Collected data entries
....

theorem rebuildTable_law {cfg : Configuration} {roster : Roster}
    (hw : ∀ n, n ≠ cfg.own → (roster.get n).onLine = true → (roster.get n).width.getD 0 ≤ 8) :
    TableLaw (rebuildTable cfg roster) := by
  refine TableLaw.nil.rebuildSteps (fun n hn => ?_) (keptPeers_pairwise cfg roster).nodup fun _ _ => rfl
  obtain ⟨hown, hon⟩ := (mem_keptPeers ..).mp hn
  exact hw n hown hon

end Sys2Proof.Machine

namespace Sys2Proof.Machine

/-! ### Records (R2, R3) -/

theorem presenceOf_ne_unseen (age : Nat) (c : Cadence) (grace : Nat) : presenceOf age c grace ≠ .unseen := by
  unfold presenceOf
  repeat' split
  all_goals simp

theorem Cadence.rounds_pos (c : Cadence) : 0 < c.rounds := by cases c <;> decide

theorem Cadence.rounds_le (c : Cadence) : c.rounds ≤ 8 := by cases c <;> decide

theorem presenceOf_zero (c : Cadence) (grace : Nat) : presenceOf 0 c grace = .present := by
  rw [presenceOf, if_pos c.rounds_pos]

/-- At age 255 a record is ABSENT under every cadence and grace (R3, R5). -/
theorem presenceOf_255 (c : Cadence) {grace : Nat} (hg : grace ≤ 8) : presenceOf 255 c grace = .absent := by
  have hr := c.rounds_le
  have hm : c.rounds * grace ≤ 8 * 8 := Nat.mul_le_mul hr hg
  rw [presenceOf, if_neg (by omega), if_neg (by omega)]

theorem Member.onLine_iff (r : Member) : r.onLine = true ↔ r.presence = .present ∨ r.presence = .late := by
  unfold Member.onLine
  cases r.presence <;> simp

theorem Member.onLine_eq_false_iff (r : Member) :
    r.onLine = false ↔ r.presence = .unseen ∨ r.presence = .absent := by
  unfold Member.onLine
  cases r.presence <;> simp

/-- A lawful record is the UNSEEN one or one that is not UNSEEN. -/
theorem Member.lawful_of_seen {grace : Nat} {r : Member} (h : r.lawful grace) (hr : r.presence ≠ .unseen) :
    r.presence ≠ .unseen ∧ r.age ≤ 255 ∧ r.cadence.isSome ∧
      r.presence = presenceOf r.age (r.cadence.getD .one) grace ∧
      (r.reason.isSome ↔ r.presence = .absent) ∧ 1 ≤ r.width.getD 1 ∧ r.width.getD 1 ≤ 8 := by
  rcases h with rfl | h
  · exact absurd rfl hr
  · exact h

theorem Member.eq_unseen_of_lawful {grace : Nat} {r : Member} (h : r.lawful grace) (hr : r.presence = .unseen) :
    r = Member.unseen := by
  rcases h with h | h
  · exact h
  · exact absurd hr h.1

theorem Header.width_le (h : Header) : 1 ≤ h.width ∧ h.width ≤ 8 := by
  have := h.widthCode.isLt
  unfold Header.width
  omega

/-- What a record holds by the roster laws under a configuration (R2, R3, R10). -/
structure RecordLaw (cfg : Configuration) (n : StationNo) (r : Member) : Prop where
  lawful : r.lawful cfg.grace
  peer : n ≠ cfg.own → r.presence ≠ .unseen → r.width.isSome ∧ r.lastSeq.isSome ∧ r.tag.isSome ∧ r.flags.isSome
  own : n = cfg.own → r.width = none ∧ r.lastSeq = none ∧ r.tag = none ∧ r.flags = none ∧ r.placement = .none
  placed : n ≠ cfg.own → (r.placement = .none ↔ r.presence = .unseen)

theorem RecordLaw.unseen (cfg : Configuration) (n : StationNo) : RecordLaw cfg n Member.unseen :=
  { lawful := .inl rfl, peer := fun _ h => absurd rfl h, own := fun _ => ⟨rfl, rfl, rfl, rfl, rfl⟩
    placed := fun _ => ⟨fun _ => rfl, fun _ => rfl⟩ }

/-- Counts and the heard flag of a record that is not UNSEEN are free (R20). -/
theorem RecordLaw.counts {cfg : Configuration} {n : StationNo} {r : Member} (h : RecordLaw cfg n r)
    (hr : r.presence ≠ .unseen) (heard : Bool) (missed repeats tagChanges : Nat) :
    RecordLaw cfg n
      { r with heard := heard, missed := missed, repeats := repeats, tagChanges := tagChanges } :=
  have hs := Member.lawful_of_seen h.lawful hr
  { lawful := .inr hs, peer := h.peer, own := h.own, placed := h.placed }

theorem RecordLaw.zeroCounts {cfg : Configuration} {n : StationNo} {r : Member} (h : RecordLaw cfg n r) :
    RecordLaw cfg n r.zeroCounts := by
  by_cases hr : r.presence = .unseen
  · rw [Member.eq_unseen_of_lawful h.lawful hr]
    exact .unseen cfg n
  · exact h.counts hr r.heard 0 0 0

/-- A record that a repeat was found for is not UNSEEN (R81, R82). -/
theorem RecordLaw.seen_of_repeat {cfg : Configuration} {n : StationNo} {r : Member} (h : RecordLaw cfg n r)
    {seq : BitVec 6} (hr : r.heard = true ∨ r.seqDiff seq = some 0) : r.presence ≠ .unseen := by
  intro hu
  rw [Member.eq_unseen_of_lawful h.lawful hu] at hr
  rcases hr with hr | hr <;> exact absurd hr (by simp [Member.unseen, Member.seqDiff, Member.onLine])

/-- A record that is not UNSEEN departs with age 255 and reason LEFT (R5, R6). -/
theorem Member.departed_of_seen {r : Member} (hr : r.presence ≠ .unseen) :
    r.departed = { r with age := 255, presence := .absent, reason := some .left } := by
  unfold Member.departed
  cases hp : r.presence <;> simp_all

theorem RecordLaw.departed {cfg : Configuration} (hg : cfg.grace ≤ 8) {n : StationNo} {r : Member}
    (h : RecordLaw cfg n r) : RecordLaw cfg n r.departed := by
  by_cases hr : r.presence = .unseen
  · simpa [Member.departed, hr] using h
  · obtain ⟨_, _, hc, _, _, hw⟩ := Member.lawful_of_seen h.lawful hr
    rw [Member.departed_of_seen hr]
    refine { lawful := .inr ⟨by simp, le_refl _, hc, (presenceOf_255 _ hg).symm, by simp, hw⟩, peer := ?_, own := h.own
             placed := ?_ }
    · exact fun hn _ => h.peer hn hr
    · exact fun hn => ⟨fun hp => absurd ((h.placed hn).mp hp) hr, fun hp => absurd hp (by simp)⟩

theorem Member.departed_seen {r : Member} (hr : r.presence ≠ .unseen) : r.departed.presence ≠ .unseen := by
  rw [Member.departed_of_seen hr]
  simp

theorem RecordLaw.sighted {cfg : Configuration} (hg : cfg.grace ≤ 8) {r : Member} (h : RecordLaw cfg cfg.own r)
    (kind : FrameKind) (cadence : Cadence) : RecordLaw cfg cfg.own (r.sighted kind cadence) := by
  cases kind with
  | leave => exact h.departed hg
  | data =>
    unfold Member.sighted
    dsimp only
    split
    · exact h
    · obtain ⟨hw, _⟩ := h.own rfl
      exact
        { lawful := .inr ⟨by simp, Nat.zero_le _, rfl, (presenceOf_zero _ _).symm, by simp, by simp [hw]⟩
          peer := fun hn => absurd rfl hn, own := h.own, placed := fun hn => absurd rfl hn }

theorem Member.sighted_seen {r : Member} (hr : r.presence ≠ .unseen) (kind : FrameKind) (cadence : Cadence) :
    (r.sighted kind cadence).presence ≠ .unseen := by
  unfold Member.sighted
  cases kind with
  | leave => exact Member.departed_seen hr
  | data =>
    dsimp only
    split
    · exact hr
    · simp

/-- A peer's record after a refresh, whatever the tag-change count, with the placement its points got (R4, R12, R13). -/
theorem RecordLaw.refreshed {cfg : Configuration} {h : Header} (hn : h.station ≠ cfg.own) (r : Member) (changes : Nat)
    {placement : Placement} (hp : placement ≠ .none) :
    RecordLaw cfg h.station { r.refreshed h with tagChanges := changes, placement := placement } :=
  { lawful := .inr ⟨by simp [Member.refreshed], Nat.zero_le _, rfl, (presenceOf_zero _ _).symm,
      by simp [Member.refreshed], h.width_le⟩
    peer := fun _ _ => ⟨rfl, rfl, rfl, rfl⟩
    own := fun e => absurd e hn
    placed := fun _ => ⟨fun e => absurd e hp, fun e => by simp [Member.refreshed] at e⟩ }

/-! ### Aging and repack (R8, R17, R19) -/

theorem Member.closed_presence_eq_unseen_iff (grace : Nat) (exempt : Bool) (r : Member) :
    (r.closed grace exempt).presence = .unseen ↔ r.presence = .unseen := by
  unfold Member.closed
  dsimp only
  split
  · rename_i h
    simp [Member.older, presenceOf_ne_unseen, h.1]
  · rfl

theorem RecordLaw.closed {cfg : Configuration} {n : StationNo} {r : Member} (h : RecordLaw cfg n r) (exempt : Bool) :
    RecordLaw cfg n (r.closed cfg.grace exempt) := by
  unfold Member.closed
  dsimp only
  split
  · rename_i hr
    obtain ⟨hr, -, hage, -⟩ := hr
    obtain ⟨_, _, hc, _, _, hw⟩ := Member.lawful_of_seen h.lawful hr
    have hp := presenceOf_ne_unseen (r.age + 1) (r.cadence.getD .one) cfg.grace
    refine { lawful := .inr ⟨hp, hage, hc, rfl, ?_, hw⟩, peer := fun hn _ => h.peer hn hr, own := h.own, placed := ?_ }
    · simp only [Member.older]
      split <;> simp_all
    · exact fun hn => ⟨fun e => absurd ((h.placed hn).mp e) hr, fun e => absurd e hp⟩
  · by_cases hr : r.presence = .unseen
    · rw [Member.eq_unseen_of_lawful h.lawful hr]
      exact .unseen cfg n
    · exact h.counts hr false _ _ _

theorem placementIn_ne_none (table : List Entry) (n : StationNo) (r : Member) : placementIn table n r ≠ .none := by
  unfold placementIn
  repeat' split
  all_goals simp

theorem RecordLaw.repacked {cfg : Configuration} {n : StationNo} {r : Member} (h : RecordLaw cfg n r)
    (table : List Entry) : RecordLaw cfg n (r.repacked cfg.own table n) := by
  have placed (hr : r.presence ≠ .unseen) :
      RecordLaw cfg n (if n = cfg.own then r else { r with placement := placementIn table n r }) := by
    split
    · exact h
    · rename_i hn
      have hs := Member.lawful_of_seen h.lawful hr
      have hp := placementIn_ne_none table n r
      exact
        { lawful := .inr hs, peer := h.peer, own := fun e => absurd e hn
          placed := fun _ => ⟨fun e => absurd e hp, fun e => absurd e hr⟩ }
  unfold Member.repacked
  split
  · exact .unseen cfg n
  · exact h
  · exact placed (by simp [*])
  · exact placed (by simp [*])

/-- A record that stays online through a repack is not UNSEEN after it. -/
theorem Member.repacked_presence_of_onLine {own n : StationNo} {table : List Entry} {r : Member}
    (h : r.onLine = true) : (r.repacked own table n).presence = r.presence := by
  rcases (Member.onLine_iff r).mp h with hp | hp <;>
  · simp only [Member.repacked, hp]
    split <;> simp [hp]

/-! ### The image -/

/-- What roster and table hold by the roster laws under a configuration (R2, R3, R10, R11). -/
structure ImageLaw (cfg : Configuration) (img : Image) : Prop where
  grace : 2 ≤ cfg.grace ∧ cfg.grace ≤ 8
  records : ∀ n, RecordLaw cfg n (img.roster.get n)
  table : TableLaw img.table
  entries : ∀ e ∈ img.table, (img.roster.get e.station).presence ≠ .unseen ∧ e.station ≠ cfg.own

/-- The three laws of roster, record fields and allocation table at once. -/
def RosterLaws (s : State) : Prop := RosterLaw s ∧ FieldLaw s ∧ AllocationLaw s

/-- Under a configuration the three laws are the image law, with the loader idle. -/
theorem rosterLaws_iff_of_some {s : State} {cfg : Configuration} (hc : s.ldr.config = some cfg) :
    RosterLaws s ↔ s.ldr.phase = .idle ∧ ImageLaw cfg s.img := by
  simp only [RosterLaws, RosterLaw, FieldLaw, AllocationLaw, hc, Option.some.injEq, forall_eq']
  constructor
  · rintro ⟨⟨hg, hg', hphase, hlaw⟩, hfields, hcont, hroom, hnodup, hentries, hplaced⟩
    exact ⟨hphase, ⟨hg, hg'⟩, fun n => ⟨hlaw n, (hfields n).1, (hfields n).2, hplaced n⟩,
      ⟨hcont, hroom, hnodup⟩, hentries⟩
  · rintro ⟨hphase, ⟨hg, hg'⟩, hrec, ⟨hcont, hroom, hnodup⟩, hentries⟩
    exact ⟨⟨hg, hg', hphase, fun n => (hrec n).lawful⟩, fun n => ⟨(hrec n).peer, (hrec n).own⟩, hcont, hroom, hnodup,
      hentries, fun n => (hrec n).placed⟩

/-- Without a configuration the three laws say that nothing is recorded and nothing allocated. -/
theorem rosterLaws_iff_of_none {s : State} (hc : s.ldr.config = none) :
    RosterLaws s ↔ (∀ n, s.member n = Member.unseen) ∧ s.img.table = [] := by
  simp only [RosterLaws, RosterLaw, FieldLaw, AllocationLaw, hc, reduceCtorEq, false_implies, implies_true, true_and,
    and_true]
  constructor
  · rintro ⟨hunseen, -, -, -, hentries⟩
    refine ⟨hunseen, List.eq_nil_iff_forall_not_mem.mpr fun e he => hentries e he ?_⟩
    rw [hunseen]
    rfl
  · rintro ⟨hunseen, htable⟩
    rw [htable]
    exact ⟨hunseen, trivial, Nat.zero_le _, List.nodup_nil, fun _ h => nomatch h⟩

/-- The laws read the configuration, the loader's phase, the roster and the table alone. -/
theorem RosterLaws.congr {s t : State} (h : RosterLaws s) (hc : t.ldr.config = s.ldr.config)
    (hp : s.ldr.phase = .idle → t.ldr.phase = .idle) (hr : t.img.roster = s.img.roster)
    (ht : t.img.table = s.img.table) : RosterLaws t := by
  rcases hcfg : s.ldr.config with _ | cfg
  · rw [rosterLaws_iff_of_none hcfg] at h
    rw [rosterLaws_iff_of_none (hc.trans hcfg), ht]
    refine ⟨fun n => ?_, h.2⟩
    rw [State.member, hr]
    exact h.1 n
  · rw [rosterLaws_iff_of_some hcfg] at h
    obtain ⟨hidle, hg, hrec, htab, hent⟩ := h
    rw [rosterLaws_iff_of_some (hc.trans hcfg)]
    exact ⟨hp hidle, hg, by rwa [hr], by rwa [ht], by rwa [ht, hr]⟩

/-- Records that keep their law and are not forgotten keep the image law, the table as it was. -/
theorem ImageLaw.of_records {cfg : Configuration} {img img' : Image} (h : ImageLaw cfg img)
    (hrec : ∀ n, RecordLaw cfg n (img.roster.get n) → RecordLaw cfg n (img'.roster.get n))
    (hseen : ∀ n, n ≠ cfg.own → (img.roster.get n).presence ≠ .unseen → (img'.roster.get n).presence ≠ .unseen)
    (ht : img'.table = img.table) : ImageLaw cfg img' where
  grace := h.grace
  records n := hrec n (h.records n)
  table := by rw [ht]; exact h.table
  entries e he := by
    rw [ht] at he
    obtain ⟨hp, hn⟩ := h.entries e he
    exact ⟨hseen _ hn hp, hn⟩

....

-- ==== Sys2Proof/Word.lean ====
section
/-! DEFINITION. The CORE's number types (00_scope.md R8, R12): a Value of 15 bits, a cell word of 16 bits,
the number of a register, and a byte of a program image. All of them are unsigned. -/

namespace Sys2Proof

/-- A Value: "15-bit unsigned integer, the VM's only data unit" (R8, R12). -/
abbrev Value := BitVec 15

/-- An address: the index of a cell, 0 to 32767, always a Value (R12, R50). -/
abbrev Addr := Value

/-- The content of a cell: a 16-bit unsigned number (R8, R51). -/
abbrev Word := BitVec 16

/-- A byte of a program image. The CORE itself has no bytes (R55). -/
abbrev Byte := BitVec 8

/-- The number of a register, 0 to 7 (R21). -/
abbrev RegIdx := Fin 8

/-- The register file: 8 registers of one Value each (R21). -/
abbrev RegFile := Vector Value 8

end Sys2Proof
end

....

Within the records above, determine the number of lines that hold the word "flags" and return only that value.

Expected output: 2